Top Gun: Maverick, which grossed more at the box office last year than any other film, enjoyed an extensive press tour in which the film’s efforts to faithfully capture aerial combat were chronicled in news outlets around the world. One thing was hardly discussed: the visual effects that helped bring it all home, but which might undercut the idea that everything seen on the screen was real.
That changed at Saturday’s visual effects branch bakeoff for Oscar nomination voting, which offered a look inside the visual effects for Maverick.
Presenting to branch voters, Top Gun: Maverick‘s VFX team described how Tom Cruise’s hit movie was made with real flying and inventive cinematography by cinematographer Claudio Miranda, which was then augmented by visual effects in some 2,400 shots. (To give this number some context, 2022 VFX Oscar nominee Spider-Man: No Way Home included 2,500 VFX shots, though the type of work in the shots of course varies greatly by the needs of the film.)
The goal of Maverick was to actually film as much as possible, practically, and complete the rest with photoreal VFX. As explained during the bakeoff, this included creating and adding some CG planes, some gimbal work for select needs, as well as adding missiles, plumes of smoke, and explosions in the aerial action scenes.

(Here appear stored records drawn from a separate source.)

-- ==== Sys2Proof/Machine/Churn.lean ====
section
/-!
DEFINITION. The churn engine's commands (08_churn_engine.md): the cycle (R267, R281), its snapshot (R271, R283 to R286) and
outputs (R287 to R289), online batches (R290 to R292), forces (R293 to R295), overrun and safe stop (R296, R297), starts (R298).
-/

namespace Sys2Proof.Machine

open Sys2Proof

/-! ### Start and stop (R298) -/

def State.churnFlag (s : State) (flag : Nat) (info : Nat := 0) : State := s.setFlag 64 flag (some info)

def engineCode : EngineState → Nat
  | .stopped => 0 | .running => 1 | .safeStop => 2

/-- ENGINE_STATE and its SAFE_STOP flag. -/
def State.setEngine (s : State) (e : EngineState) : State :=
  ((s.setChurn fun c => { c with state := e }).setReg Od.churnEngineState (engineCode e)).stand 64 1 (decide (e = .safeStop))

/-- An accepted batch is discarded. -/
def State.refuseBatch (s : State) (cause : Nat) : State :=
  ((s.setChurn fun c => { c with batch := none }).count 32 Od.churnBatchRefused).churnFlag 4 cause

/-- A batch waits: accepted here, or on its way as a CHANGE section. -/
def State.batchPending (s : State) : Bool := s.churn.batch.isSome || s.pair.changes.any fun c => c.index = 0x5020

/-- The initial values of a program (R272). -/
def initialVars (bs : List Byte) : Vars :=
  (programInits bs).foldl (fun v (space, _, i, x) => if space = 0 then v.setBit i (bit x 0) else v.setWord i (toSigned 32 x)) {}

/-- Start afresh at a cycle boundary with the committed program and tables. -/
def State.churnStart (s : State) : State :=
  let c := s.churn
  let program := if c.loadConstants || c.program.isEmpty then s.blob Od.churnProgram else c.program
  let s1 := s.when_ s.batchPending fun t => (t.refuseBatch 7).setPair fun p => { p with changes := p.changes.filter (·.index ≠ 0x5020) }
  let s2 := s1.setChurn fun c => { c with
    committed := initialVars program, working := {}, evaluating := false, evalDone := false, firstCycle := true
    startDue := false, loadConstants := false, lastSkipped := false, overrunRun := 0, doneAt := none, elapsed := 0
    cycleCount := 0, program := program, inputs := s.blob Od.churnInputTable, outputs := s.blob Od.churnOutputTable
    cycleTicks := s.reg Od.churnCycleTicks, constants := if c.loadConstants then [] else c.constants, inputsDone := []
    adopt := none, poisoned := false }
  ((s2.setReg Od.churnProgramId (programId program)).setEngine .running).churnFlag 5

/-- A write of 1 to RESTART clears MAX_EVAL_NS and, where the engine is enabled, starts it afresh (R298, R300). -/
def State.applyRestart (s : State) (value : Nat) : State :=
  if value = 0 then s
  else (s.setReg Od.churnMaxEvalNs 0).setChurn fun c => { c with startDue := c.startDue || s.on Od.churnEnable }

def State.writeRestart (s : State) (value : Nat) : Answer :=
  if 2 ≤ value then s.refuse stTypeMismatch else (s.applyRestart value).ok

def execRestart (at_ : Instant) (value : Nat) (s : State) : Result :=
  act true 10 (s.arrive at_) fun s => (s.writeRestart value).told

/-! ### Forces (R293 to R295) -/

/-- The active forces as the entries give them. -/
def State.forceTable (s : State) : Tab Nat :=
  (List.range 1024).foldl (fun t f =>
    let w := s.reg (Od.force f)
    if bit w 63 then Tab.insert t (field w 32 17) (field w 0 32) else t) []
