/-- An entry in the lower half that a block's state gives. -/
def State.lowerEntry (s : State) (index sub : Nat) : Option (List Byte) :=
  if index = 0x1000 then identityEntry sub
  else if index = 0x1080 then s.managementEntry sub
  else if index = 0x1100 then s.timeEntry sub
  else if index = 0x1200 then s.healthEntry sub
  else if 0x2000 ≤ index && index ≤ 0x201F then s.portEntry (index - 0x2000) sub
  else if index = 0x2200 then s.switchEntry sub
  else if 0x2280 ≤ index && index ≤ 0x229F && sub = 0x11 then some (beBytes 1 (b2n (s.unknownMc (index - 0x2280))))
  else if 0x22C0 ≤ index && index ≤ 0x22DF && 3 ≤ sub then some (beBytes 2 (s.sw.account (index - 0x22C0) (sub - 3)))
  else if index = 0x2300 && sub = 4 then some (beBytes 2 (s.sw.sources.filter fun e => !e.forgotten).length)
  else if index = 0x3400 then s.ingestEntry sub
  else if index = 0x3401 && sub = 3 then some (beBytes 4 s.authLoad)
  else if 0x3480 ≤ index && index ≤ 0x34FF then some (s.channelEntry ((index - 0x3480) * 64 + (sub - 1)))
  else if index = 0x4040 && sub = 4 then some (beBytes 2 (fbCapacity s.rate))
  else if index = 0x4200 then s.historyEntry sub
  else if 0x4210 ≤ index && index ≤ 0x4217 then s.windowEntry (index - 0x4210) sub
  else if index = 0x5000 && sub = 0x0E then some (shake256 (s.blob Od.churnProgram) 64)
  else if index = 0x5040 && sub = 1 then some s.bitImage
  else if index = 0x5040 && sub = 2 then some s.wordImage
  else if 0x6000 ≤ index && index ≤ 0x601F then s.loopEntry (index - 0x6000) sub
  else if index = 0x6080 && sub = 2 then some (beBytes 4 s.schedulePeak)
  else if index = 0x6080 && sub = 3 then some (beBytes 4 (scheduleBudget s.rate))
  else if 0x6100 ≤ index && index ≤ 0x611F then s.generatorEntry (index - 0x6100) sub
  else if 0x6200 ≤ index && index ≤ 0x6207 then s.groupEntry (index - 0x6200) sub
  else if 0x7000 ≤ index && index ≤ 0x705F then s.partitionEntry (index - 0x7000) sub
  else if index = 0x7060 then s.managerEntry sub
  else if 0x7100 ≤ index && index ≤ 0x713F then s.pailEntry (index - 0x7100) sub
  else none

/-- The value of an entry in force, in EDP form (R428, R431). -/
def State.entryBytes (s : State) (index sub : Nat) (r : OdRow) : List Byte :=
  if sub = 0 then beBytes 1 (((odGroup? index).map fun g => g.highest index).getD 0)
  else
    let k := index * 256 + sub
    match if index < 0x8000 then s.lowerEntry index sub else s.upperEntry index sub with
    | some v => v
    | none => if r.ty.isBlob then s.blob k else beBytes r.ty.size (s.reg k)

end Sys2Proof.Machine
end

In some shots, the actors could not be filmed in the correct aircrafts and so these jets were digitally augmented or replaced in postproduction; this included shots that involved the fictional prototype aircraft at which Maverick reaches Mach 10, as well as shots that involved the Navy’s F14, a model that was retired in 2006. The VFX presentation also revealed that there were many digitally-enhanced environments as background in aerial sequences.
The Maverick presentation began with VFX supervisor Ryan Tudhope, who described the work of the team, led by VFX house Method (which is now a part of Framestore), as branch members viewed a making of clip reel that included select before-and-after shots. Per the bakeoff format, this overview was followed by a 10-minute reel featuring the work on the film. The team of potential nominees then came to the stage for a short Q&A with branch Governors.
The event, held at the David Geffen Theater at the Academy Museum, repeated this format for all 10 movies that are shortlisted for the Oscar in visual effects.
In addition to Maverick, the shortlisted movies include presumed frontrunner Avatar: The Way of Water, as well as impressive work on All Quiet On The Western Front, The Batman, Black Panther: Wakanda Forever, Doctor Strange in the Multiverse of Madness, Fantastic Beasts: The Secrets of Dumbledore, Jurassic World Dominion, Nope and Thirteen Lives.
The Way of Water presentation highlighted new tools and techniques including underwater performance capture and new facial and water simulation systems that were developed for the making of the movie, which was screened in 3D during the bakeoff. The work across the shortlisted movies involved a wide range of challenges. That included “invisible” effects to tell stories, such as those featured to create WWI battles in All Quiet or the Thai cave rescue in Thirteen Lives; and creature work, such as the dinosaurs of Jurassic World Dominion or the beasts of the Secrets of Dumbledore.
The range of work involved in the shortlisted movies included underwater cinematography and effects work in Wakanda Forever, sending Doctor Strange through the multiverse, supporting the visual style of DP Greig Fraser’s gritty Gotham City, and creating Nope’s skies and UFO.
Branch members will now vote on which five movies will earn Oscar nominations. Voting runs through Feb. 17 and nominations for the 95th Academy Awards will be announced on Jan. 24.